Key configuration knobs for `GeminiVLM`: `fps`, `frame_buffer_seconds`,
`thinking_level`, `media_resolution`. For a full example, see
`plugins/gemini/example/gemini_vlm_agent_example.py`.

### Features

- **Bidirectional audio**: Streams microphone PCM to Gemini, and plays Gemini speech into the call using `output_track`.
- **Video frame forwarding**: Sends remote participant video frames to Gemini Live for multimodal understanding. Use `start_video_sender` with a remote `MediaStreamTrack`.
- **Text messages**: Use `send_text` to add text turns directly to the conversation.
- **Barge-in (interruptions)
  **: When the user starts speaking, current playback is interrupted so Gemini can focus on the new input. Playback automatically resumes after brief silence.
- **Auto resampling**: `send_audio_pcm` will resample input frames to the target rate when needed.
- **Events**: Subscribe to `"audio"` for synthesized audio chunks and `"text"` for assistant text.

### API Overview

- **`GeminiLive(api_key: str | None = None, model: str = "gemini-live-2.5-flash-preview", config: LiveConnectConfigDict | None = None)`**: Create a new Gemini Live session.
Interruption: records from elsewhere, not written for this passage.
/-- A write of `MSTCTL` (43_aux_engine.md R196). -/
theorem go_mstctl {op : Instr} {rest : List Stage} {k : Nat} {d : Bool} {rs : Reads} {n : Nat} {s : State}
    {v : Reads → Byte} (h : Go (n + 1) s) (hb : s.bank = 0#2)
    (hc : ∀ u, EngineRel (s.setActivity (.busy op k)) u → (writeMstctl (v rs) u).calm = true) :
    ∃ t, runStages op (.write oMSTCTL v :: rest) k d rs s = runStages op rest (k + 1) true rs t ∧
    StageRel shadowAddrs [aMSTCTL] [s.okW oMSTCTL (v rs)] s t ∧ Go n t ∧ t.dev.banksel = s.dev.banksel ∧
    t.reg aMSTCTL = v rs &&& 0xFD#8 ∧
    t.dev.mstSettling = ((v rs).getLsbD 1 || s.dev.mstSettling) ∧
    (t.dev.auxArmed = true → s.dev.auxArmed = true) ∧ ((v rs).getLsbD 1 = true → t.dev.auxArmed = false) ∧
    s.hist <+: t.hist := by
  obtain ⟨u, hu, r, sr, es, g, hs, hbk⟩ := go_tick h (.busy op k)
  obtain ⟨k1, k2, k3, k4, k5⟩ := ready_succ g.ready
  have hbank : u.bank = 0#2 := by rw [← hb]; simp [State.bank, hbk]
  have hd : devWrite oMSTCTL (v rs) u.afterTxn = .ok (writeMstctl (v rs) u.afterTxn) := by
    unfold devWrite
    rw [if_neg (by decide), State.afterTxn_bank, hbank, regAt_mstctl]
  have wu : Memory.wf u.afterTxn.dev.regs = true := g.wf
  have hcalm : (writeMstctl (v rs) u.afterTxn).calm = true := by
    have := hc u r
    revert this
    simp only [writeMstctl]
    split <;> exact id
  have er : ∀ a, (writeMstctl (v rs) u.afterTxn).reg a = if a = aMSTCTL then v rs &&& 0xFD#8 else u.reg a := by
    intro a
    simp only [writeMstctl]
    split <;> exact reg_storeReg (b := 0#2) (o := oMSTCTL) wu a
  have rest' : (writeMstctl (v rs) u.afterTxn).cfg = u.cfg ∧ (writeMstctl (v rs) u.afterTxn).host = u.host ∧
      (writeMstctl (v rs) u.afterTxn).handle = u.handle ∧ (writeMstctl (v rs) u.afterTxn).fus = u.fus ∧
      (writeMstctl (v rs) u.afterTxn).drv = u.drv ∧ (writeMstctl (v rs) u.afterTxn).status = u.status ∧
      (writeMstctl (v rs) u.afterTxn).res = u.res ∧ (writeMstctl (v rs) u.afterTxn).trace = u.trace ∧
      (writeMstctl (v rs) u.afterTxn).hist = u.hist ∧
      (writeMstctl (v rs) u.afterTxn).env = u.afterTxn.env ∧
      (writeMstctl (v rs) u.afterTxn).dev.devSettling = u.dev.devSettling ∧
      (writeMstctl (v rs) u.afterTxn).dev.banksel = u.dev.banksel ∧
      Memory.wf (writeMstctl (v rs) u.afterTxn).dev.regs = true := by
    simp only [writeMstctl]
    split <;> exact ⟨rfl, rfl, rfl, rfl, rfl, rfl, rfl, rfl, rfl, rfl, rfl, rfl, Memory.wf_set wu _ _⟩
  obtain ⟨r1, r2, r3, r4, r5, r6, r7, r8, r9, r10, r11, r12, r13⟩ := rest'
  refine ⟨(writeMstctl (v rs) u.afterTxn).record (.w u.handle.addr8 oMSTCTL (v rs) none), ?_, ?_, ⟨r13, hcalm, ?_⟩,
    r12.trans hbk, (er aMSTCTL).trans (if_pos rfl), ?_, ?_, ?_, ?_⟩
  · rw [runStages_cons_ok hu (stageStep_write_ok k1 k2 hd)]
    simp [isConfigWrite, show oMSTCTL ≠ oBANKSEL by decide]
  · refine ⟨⟨r1.trans sr.same.cfg, r2.trans sr.same.host, r3.trans sr.same.handle, r4.trans sr.same.fus⟩,
      r5.trans sr.drv, r6.trans sr.status, r7.trans sr.res, ?_,
      (congrArg Env.txn r10).trans (congrArg (fun o => (Oracle.next Config.freeTxn o).2) sr.txn), r11.trans sr.devSettling, fun a ha he => ?_⟩
    · rw [State.record_trace, r8, sr.trace, sr.same.handle, List.append_nil]; rfl
    · rw [State.record_reg, er, if_neg (by simpa using ha)]
      exact sr.regs a (by simp) (engineAddrs_subset he)
  · exact ready_of (ready_afterTxn g.ready) r3 r1 r11 (congrArg Env.txn r10)
  · rw [← es.mstSettling]
    simp only [writeMstctl]
    cases hv : (v rs).getLsbD 1 <;> rfl
  · intro ha
    refine r.armed ?_
    revert ha
    simp only [writeMstctl]
    split
    · exact fun e => by simp at e
    · exact id
  · intro hv
    simp only [writeMstctl, hv]
    rfl
  · rw [State.record_hist, r9]; exact r.hist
If
  `api_key` is not provided, the plugin reads `GOOGLE_API_KEY` or `GEMINI_API_KEY` from the environment.
- **`GeminiVLM(model: str = "gemini-3-flash-preview", fps: int = 1, frame_buffer_seconds: int = 10, ...)`
  **: Vision-language model that buffers video frames and sends them with prompts.
- **`output_track`**: An `AudioStreamTrack` you can publish in your call via `add_tracks(audio=...)`.
- **`await send_text(text: str)`**: Send a user text message to the current turn.
- **`await send_audio_pcm(pcm: PcmData, target_rate: int = 48000)`**: Stream PCM frames to Gemini. Frames are converted to the required format and resampled if necessary.
- **`await wait_until_ready(timeout: float | None = None) -> bool`**: Wait until the underlying live session is connected.
- **`await interrupt_playback()` / `resume_playback()`**: Manually stop or resume synthesized audio playback. Useful if you want to manage barge-in behavior yourself.
- **`await start_video_sender(track: MediaStreamTrack, fps: int = 1)`**: Start forwarding video frames from a remote `MediaStreamTrack` to Gemini Live at the given frame rate.
- **`await stop_video_sender()`**: Stop the background video sender task, if running.
- **`await close()`**: Close the session and background tasks.

### Environment Variables

- **`GOOGLE_API_KEY` / `GEMINI_API_KEY`**: Gemini API key. One must be set.
- **`GEMINI_LIVE_MODEL`**: Optional override for the model name if you need a different variant.


### Troubleshooting

- **No audio playback**: Ensure you publish `output_track` to your call and the call is subscribed to the assistant's audio.
- **No responses**: Verify `GOOGLE_API_KEY`/`GEMINI_API_KEY` is set and has access to the chosen model. Try a different model via `model=`.
- **Sample-rate issues**: Use `send_audio_pcm(..., target_rate=48000)` to normalize input frames.

### Migration from Gemini 2.5

When migrating to Gemini 3:

- **Thinking**: If you were using complex prompt engineering (like Chain-of-thought) with Gemini 2.5, try Gemini 3 with `thinking_level="high"` and simplified prompts.
- **Temperature**: If your code explicitly sets temperature to low values, consider removing it and using the Gemini 3 default (1.0) to avoid potential looping issues.
- **PDF & Document Understanding**: Default OCR resolution for PDFs has changed. Test with `media_resolution="high"` if you need dense document parsing.
- **Token Consumption**: Gemini 3 defaults may increase token usage for PDFs but decrease for video. If requests exceed context limits, explicitly reduce `media_resolution`.